Stored data:

*-*-*

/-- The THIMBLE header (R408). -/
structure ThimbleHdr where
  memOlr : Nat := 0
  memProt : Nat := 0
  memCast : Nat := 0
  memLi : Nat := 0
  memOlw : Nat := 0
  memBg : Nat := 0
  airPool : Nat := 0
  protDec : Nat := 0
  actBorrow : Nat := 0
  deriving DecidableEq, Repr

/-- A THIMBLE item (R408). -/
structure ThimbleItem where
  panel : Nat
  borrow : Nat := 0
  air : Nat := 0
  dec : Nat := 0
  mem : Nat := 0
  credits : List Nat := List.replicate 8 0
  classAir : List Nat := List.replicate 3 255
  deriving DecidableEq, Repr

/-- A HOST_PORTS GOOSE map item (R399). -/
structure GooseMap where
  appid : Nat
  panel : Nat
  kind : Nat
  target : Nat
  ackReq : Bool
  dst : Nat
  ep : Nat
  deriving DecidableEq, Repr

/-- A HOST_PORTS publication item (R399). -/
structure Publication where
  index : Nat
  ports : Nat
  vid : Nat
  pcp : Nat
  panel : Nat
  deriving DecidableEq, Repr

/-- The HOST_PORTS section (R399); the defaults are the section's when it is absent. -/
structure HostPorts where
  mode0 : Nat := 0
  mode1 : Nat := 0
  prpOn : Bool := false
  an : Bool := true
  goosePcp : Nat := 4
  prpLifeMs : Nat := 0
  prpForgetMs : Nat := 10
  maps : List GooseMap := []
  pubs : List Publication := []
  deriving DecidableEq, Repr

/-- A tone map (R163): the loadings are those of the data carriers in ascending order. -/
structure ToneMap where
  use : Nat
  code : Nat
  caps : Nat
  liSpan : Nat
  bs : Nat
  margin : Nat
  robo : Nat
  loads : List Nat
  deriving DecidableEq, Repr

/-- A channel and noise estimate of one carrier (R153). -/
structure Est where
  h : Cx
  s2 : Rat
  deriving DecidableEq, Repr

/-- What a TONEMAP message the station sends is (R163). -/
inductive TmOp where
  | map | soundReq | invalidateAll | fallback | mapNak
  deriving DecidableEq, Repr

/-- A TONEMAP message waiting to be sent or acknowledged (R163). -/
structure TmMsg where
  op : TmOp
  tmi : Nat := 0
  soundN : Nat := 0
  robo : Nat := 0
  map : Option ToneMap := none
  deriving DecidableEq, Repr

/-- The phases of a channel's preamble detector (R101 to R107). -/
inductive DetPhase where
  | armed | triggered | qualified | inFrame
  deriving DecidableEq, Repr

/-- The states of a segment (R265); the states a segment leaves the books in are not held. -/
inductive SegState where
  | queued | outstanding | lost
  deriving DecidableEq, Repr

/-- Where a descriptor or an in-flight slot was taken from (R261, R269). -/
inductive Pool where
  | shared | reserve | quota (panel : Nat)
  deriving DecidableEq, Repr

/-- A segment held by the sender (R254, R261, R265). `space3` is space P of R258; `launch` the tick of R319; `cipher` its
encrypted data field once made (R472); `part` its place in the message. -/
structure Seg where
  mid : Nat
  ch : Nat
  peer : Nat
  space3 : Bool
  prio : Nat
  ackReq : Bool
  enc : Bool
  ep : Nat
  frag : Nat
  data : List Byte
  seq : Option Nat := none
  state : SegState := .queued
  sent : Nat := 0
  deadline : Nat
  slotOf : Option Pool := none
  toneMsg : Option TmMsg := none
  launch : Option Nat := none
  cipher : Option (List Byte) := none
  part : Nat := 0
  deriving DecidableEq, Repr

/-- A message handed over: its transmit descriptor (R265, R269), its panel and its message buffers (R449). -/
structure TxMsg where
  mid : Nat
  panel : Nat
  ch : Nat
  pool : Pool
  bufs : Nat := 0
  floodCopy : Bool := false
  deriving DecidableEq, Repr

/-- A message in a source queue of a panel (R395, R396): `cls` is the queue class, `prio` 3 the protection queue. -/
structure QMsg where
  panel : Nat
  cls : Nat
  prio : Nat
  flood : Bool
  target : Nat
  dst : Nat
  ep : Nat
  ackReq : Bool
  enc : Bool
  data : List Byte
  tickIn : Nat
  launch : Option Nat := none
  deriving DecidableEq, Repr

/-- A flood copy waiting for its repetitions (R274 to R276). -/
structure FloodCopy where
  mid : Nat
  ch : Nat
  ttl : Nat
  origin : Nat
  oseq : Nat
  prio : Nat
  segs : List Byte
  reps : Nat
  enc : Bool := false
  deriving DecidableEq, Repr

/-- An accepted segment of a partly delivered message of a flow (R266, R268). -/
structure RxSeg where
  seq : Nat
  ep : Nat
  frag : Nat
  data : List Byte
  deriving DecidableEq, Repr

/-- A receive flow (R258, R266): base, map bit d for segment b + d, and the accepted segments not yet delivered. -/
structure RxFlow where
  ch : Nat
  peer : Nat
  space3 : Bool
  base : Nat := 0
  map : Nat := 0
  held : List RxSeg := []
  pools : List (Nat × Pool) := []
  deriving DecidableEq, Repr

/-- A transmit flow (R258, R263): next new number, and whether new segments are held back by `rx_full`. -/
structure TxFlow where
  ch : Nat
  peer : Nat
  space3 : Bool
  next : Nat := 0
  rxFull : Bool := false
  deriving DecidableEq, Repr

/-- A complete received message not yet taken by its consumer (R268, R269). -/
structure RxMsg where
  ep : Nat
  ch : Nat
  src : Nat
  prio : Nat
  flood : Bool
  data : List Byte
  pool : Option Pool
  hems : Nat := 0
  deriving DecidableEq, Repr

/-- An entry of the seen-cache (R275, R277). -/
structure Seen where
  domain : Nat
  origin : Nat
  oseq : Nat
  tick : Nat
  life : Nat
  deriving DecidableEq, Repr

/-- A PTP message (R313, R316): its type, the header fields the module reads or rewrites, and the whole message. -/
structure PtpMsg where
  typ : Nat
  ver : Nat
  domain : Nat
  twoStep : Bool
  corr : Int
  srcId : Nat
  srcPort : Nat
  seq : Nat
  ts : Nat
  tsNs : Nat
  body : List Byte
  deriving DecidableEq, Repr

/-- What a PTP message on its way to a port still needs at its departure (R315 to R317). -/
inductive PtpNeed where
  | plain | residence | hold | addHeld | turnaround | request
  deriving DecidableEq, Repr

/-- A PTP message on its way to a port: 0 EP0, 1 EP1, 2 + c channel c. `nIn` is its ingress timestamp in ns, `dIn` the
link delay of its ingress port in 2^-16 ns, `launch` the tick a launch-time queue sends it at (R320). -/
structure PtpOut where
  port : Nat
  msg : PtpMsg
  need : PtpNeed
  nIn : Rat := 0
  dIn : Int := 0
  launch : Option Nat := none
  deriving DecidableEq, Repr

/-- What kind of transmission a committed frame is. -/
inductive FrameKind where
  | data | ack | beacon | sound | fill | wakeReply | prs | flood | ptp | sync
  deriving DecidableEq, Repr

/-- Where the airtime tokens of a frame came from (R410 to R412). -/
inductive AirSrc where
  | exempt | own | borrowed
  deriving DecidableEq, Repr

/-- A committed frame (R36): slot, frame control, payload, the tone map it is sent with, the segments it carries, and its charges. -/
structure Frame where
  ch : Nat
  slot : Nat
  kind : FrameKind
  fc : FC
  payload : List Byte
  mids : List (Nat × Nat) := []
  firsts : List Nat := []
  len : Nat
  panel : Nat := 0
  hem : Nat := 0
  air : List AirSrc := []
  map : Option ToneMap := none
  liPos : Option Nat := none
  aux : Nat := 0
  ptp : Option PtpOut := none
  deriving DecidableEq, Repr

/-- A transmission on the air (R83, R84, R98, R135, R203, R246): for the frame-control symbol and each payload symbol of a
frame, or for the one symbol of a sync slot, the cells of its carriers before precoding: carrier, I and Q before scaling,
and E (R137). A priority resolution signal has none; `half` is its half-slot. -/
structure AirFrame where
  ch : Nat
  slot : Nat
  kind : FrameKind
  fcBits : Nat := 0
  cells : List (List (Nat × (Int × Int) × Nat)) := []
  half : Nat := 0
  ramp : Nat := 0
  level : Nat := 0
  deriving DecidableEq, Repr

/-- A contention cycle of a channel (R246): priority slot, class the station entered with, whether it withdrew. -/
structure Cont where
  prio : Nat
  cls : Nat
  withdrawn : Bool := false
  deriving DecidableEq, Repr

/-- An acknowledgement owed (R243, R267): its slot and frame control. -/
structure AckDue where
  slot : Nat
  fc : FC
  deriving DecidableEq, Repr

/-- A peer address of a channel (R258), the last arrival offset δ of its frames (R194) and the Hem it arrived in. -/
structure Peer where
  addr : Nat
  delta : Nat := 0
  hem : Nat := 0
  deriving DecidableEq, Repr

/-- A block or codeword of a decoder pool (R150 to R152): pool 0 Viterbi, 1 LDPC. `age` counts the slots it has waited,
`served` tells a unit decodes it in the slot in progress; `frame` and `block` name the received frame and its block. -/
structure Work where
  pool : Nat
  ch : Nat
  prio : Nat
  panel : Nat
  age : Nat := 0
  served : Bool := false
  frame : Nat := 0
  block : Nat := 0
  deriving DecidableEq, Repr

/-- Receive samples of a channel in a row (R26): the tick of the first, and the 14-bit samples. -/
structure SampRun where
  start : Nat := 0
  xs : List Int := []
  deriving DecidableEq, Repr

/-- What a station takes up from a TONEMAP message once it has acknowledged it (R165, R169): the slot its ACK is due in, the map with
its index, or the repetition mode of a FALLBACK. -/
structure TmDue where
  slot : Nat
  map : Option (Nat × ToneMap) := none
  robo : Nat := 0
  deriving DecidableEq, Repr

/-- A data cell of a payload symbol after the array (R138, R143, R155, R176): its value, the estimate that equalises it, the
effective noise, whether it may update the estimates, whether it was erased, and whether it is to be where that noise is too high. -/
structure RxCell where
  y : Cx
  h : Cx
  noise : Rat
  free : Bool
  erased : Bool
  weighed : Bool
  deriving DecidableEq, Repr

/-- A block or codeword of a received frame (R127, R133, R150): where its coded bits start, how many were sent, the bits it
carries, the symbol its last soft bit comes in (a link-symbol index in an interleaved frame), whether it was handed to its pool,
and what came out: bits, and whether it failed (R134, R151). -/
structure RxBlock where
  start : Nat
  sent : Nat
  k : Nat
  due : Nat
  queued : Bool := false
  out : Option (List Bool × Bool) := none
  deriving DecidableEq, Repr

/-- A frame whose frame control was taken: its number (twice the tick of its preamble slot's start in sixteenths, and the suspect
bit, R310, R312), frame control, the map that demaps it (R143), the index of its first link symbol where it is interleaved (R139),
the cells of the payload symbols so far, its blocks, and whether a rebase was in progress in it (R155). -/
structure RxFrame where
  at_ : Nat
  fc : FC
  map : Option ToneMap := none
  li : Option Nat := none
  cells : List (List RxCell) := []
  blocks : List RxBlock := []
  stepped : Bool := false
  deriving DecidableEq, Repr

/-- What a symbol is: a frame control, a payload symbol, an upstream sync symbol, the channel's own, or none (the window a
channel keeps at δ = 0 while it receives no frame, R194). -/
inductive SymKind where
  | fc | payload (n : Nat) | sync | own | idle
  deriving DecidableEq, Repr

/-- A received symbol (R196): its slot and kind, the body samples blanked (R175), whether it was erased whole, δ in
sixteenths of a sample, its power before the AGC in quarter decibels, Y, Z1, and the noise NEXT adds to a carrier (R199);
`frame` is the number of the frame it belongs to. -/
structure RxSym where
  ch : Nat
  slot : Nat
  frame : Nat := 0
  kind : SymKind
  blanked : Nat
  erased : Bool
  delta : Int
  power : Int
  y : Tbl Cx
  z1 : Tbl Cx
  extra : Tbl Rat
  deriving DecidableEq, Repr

*-*-*

= Exercise instructions =
Reproduce the lines of the records exactly, from the first one through the line that contains "publication item (R399). -/".

= Worked solution =
/-- The THIMBLE header (R408). -/
structure ThimbleHdr where
  memOlr : Nat := 0
  memProt : Nat := 0
  memCast : Nat := 0
  memLi : Nat := 0
  memOlw : Nat := 0
  memBg : Nat := 0
  airPool : Nat := 0
  protDec : Nat := 0
  actBorrow : Nat := 0
  deriving DecidableEq, Repr

/-- A THIMBLE item (R408). -/
structure ThimbleItem where
  panel : Nat
  borrow : Nat := 0
  air : Nat := 0
  dec : Nat := 0
  mem : Nat := 0
  credits : List Nat := List.replicate 8 0
  classAir : List Nat := List.replicate 3 255
  deriving DecidableEq, Repr

/-- A HOST_PORTS GOOSE map item (R399). -/
structure GooseMap where
  appid : Nat
  panel : Nat
  kind : Nat
  target : Nat
  ackReq : Bool
  dst : Nat
  ep : Nat
  deriving DecidableEq, Repr

/-- A HOST_PORTS publication item (R399). -/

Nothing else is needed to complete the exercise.